-- ==== Sys2Proof/Certificates/Slice0/Obligations.lean ====
section
/-! DEFINITION. The statements for the provers: what the manual's rules say that commands do, row family by row family, the block's own step, frames and
invariants. A packet's statements hold where the packet reaches the front end and takes hold (State.takesHold, State.admits), and the refusals' statements
where a check refuses it. Each docstring names the rules it rests on; a clause that is the model's own choice names its log entry. -/

open Sys2Proof Sys2Proof.Machine

/-- The command at the front of the queue is the one that runs, with the queue's rest (the block's queue is first in, first out: DESIGN CHOICE, log entry 1).
-/
def Obligations.StepRunsQueueFront : Prop :=
  ∀ (c : Instr) (rest : List Instr) (s : State), s.pending = c :: rest → step s = exec c { s with pending := rest }

/-- An empty queue leaves the block as it is: the model's own choice (DESIGN CHOICE, log entry 13). -/
def Obligations.EmptyQueueIdles : Prop := ∀ s : State, s.pending = [] → step s = .next s

/-- Every command answers a next state: the manual ends each failure in a reply, an event or a counter. The queue stands as it stood, and the writes to host
memory have been made. No run ever stops, from any state (the model raises no fault; the dispatcher refuses no command). -/
def Obligations.EveryCommandAnswers : Prop :=
  (∀ (i : Instr) (s : State), ∃ t, exec i s = .next t ∧ t.pending = s.pending ∧ t.posted = [])
  ∧ (∀ s : State, Safe s)

/-- Host memory keeps its canonical form, and no step leaves a write behind. -/
def Obligations.StepKeepsCanonical : Prop := ∀ s t : State, s.Canonical → step s = .next t → t.Canonical

/-- The state after reset is canonical and its queue empty. What the manual gives the module after a start with every unit present: tick 1, standalone as
member 0 and its own leader, FULL, every port at operator with epoch 1 and its streams DISABLED, no channel, object, index, table or kernel (R13, R15, R36,
R38, R359). The members of the state whose reset value the manual leaves open are not named here (DESIGN CHOICE, log entry 2). -/
def Obligations.ResetLeaves : Prop :=
  (State.reset.Canonical ∧ State.reset.pending = [])
  ∧ (let s := State.reset
   s.frame.tick = 1 ∧ s.fabric.joined = false ∧ s.fabric.member = 0 ∧ s.fabric.leader = 0 ∧ s.mgmt.moduleState = .full ∧ s.up = true
     ∧ (∀ p ∈ s.ports, p.role = 0 ∧ p.epoch = 1 ∧ p.negotiated = none ∧ (∀ c ∈ p.cmds, c.state = .disabled) ∧ ∀ r ∈ p.replies, r.enable = false)
     ∧ s.channels = [] ∧ s.objs = [] ∧ s.indexes = [] ∧ s.tables = [] ∧ s.kernels = [] ∧ s.cmds = [] ∧ s.period = 250 ∧ s.guard = 10
     ∧ s.rights 0 = 7 ∧ s.rights 1 = 1)

/-- With the rails off, or while a start is in progress, only the power pins, PERST#, a watchdog and the like act, and from the end of S2 the management port
(R367): every other command leaves the module as it is. -/
def Obligations.UnpoweredModuleKeeps : Prop :=
  ∀ (i : Instr) (s : State), powerCommand i = false → s.up = false → s.posted = [] →
    (s.mgmtUp = true → busCommand i = false ∧ ∀ op q, packetOf i = some (op, q) → q.access ≠ 8) → exec i s = .next s

/-- R54: a packet that a decode check refuses gets the reply of the first check that fails, and becomes no command: the checks in their order are level,
reserved bytes, parameters, role, handle, quota. R62 checks 1 and 2 of a packet's level: before agreement every opcode but NEGOTIATE (and PAD) is refused with
REJECTED/LEVEL and reason 1; a NEGOTIATE that carries a level byte other than the part's lowest is refused with reason 2. -/
def Obligations.RefusedPacketIsAnswered : Prop :=
  (∀ (i : Instr) (op : Nat) (q : Pkt) (s : State) (f : Final), packetOf i = some (op, q) → op ≠ 0 → s.reached q → decodeBad op q (s.noted q) = some f →
     exec i s = .next (leaves s (refusePkt op q (reserveRecord q (noteSeq q s)).2 f (s.noted q))))
  ∧ (∀ (op : Nat) (q : Pkt) (s : State), op ≠ 0 →
     (s.agreed q = none → op ≠ 0x0001 → decodeBad op q s = some { status := status 2 4, detail := 0x110 })
     ∧ (s.agreed q = none → op = 0x0001 → q.archLevel ≠ 0x10 → decodeBad op q s = some { status := status 2 4, detail := 0x210 })
     ∧ (∀ l, s.agreed q = some l → op ≠ 0x0001 → q.archLevel ≠ l → decodeBad op q s = some { status := status 2 4, detail := 0x200 + l }))

/-- The frame of a refusal (R54, R60): whatever the module works on stands as it stood. -/
def Obligations.RefusedPacketKeepsWork : Prop :=
  ∀ (i : Instr) (op : Nat) (q : Pkt) (s t : State), packetOf i = some (op, q) → op ≠ 0 → s.reached q → decodeBad op q (s.noted q) ≠ none → exec i s = .next t →
    s.sameWork t
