theorem stateAdmitted_cmd (q : Pkt) (l : List Stage) (a : Ask) {c : Cmd} {t : State} (here : t.cmd c.id = some c) :
    (stateAdmitted q l a c t).cmd c.id = some (recordAdmitted q l a c t c) := by
  have found : (stateAdmitted q l a c t).cmd c.id = (t.cmd c.id).map fun x => if c.id = c.id then recordAdmitted q l a c t x else x :=
    find?_modifyIf_key Cmd.id c.id c.id (f := recordAdmitted q l a c t) (fun _ same => same) t.cmds
  rw [found, here, Option.map_some, if_pos rfl]

section
variable {c : Cmd} {q : Pkt} (packet : c.q = q) {l : List Stage} {a : Ask} {t : State}
include packet

theorem placeCmd_eq : placeCmd c l a t =
    (let u := stateAdmitted q l a c t
     if c.op = 0x6008 then match u.cmd c.id with
       | some c => holdListMerge c u
       | none => u
     else if isUpdateJob c then match u.cmd c.id with
       | some c => startUpdateJob c u
       | none => u
     else beginStage c.id u) := by
  subst packet
  rfl

theorem placeCmd_of_stages (unmerged : c.op ≠ 0x6008) (inline : isUpdateJob c = false) :
    placeCmd c l a t = beginStage c.id (stateAdmitted q l a c t) := by
  rw [placeCmd_eq packet]
  exact (if_neg unmerged).trans (if_neg (Bool.eq_false_iff.mp inline))

variable (here : t.cmd c.id = some c)
include here

theorem placeCmd_of_job (unmerged : c.op ≠ 0x6008) (job : isUpdateJob c = true) :
    placeCmd c l a t = startUpdateJob (recordAdmitted q l a c t c) (stateAdmitted q l a c t) := by
  rw [placeCmd_eq packet]
  simp only [if_neg unmerged, if_pos job, stateAdmitted_cmd q l a here]

theorem placeCmd_of_merge (merge : c.op = 0x6008) :
    placeCmd c l a t = holdListMerge (recordAdmitted q l a c t c) (stateAdmitted q l a c t) := by
  rw [placeCmd_eq packet]
  simp only [if_pos merge, stateAdmitted_cmd q l a here]

end

theorem holdListMerge_of_accepted {c : Cmd} {q : Pkt} (packet : c.q = q) {s : State} (accepted : listMergeRefused q s = none) :
    holdListMerge c s = s.setCmd c.id fun d => { d with
      state := .running, admitTick := s.tick, deadline := if q.deadline = 0 then 1 else q.deadline, uses := [fld q.params 0 4, fld q.params 4 4]
      stages := [{ kind := .slow, tick := s.tick + fld q.params 30 1, charge := [(.merge, fld q.params 16 2 * fld q.params 28 2 * fld q.params 24 4)] }] } := by
  subst packet
  rw [holdListMerge, accepted]

section
variable {s : State} {op : Nat} {q : Pkt} {l : List Stage} {a : Ask} {i : Instr}

theorem cmdOf_isUpdateJob (job : [0x4003, 0x4004, 0x4005].contains op = true) (st : CmdState) :
    isUpdateJob (s.cmdOf op q st) = (fld q.params 5 1 == 1) := by
  show ([0x4003, 0x4004, 0x4005].contains op && fld q.params 5 1 == 1) = _
  rw [job, Bool.true_and]

theorem cmdOf_isUpdateJob_of_other (other : [0x4003, 0x4004, 0x4005].contains op = false) (st : CmdState) : isUpdateJob (s.cmdOf op q st) = false := by
  show ([0x4003, 0x4004, 0x4005].contains op && fld q.params 5 1 == 1) = _
  rw [other, Bool.false_and]

/-- The state in which packet `q` is admitted as a command of opcode `op`. -/
def packetAdmitted (s : State) (op : Nat) (q : Pkt) (l : List Stage) (a : Ask) : State :=
  stateAdmitted q l a (s.cmdOf op q .waiting) (s.arrive op q .waiting)

variable (placed : exec i s = .next (s.admitted op q l a))
include placed

theorem exec_of_stages (unmerged : op ≠ 0x6008) (inline : isUpdateJob (s.cmdOf op q .waiting) = false) :
    exec i s = .next (leaves s (beginStage (s.cmdOf op q .waiting).id (packetAdmitted s op q l a))) := by
  rw [placed, State.admitted, placeCmd_of_stages (q := q) rfl unmerged inline]
  rfl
○ ○ ○
→ PROBLEM DESCRIPTION: The lines to copy run from the start of the records above through the line holding "open Sys2Proof Sys2Proof.Machine"; give them exactly, both ends included, and nothing else.

→ ANSWER TO THE EXERCISE:
-- ==== Sys2Proof/Certificates/Slice0/Obligations.lean ====
section
/-! DEFINITION. The statements for the provers: what the manual's rules say that commands do, row family by row family, the block's own step, frames and
invariants. A packet's statements hold where the packet reaches the front end and takes hold (State.takesHold, State.admits), and the refusals' statements
where a check refuses it. Each docstring names the rules it rests on; a clause that is the model's own choice names its log entry. -/

open Sys2Proof Sys2Proof.Machine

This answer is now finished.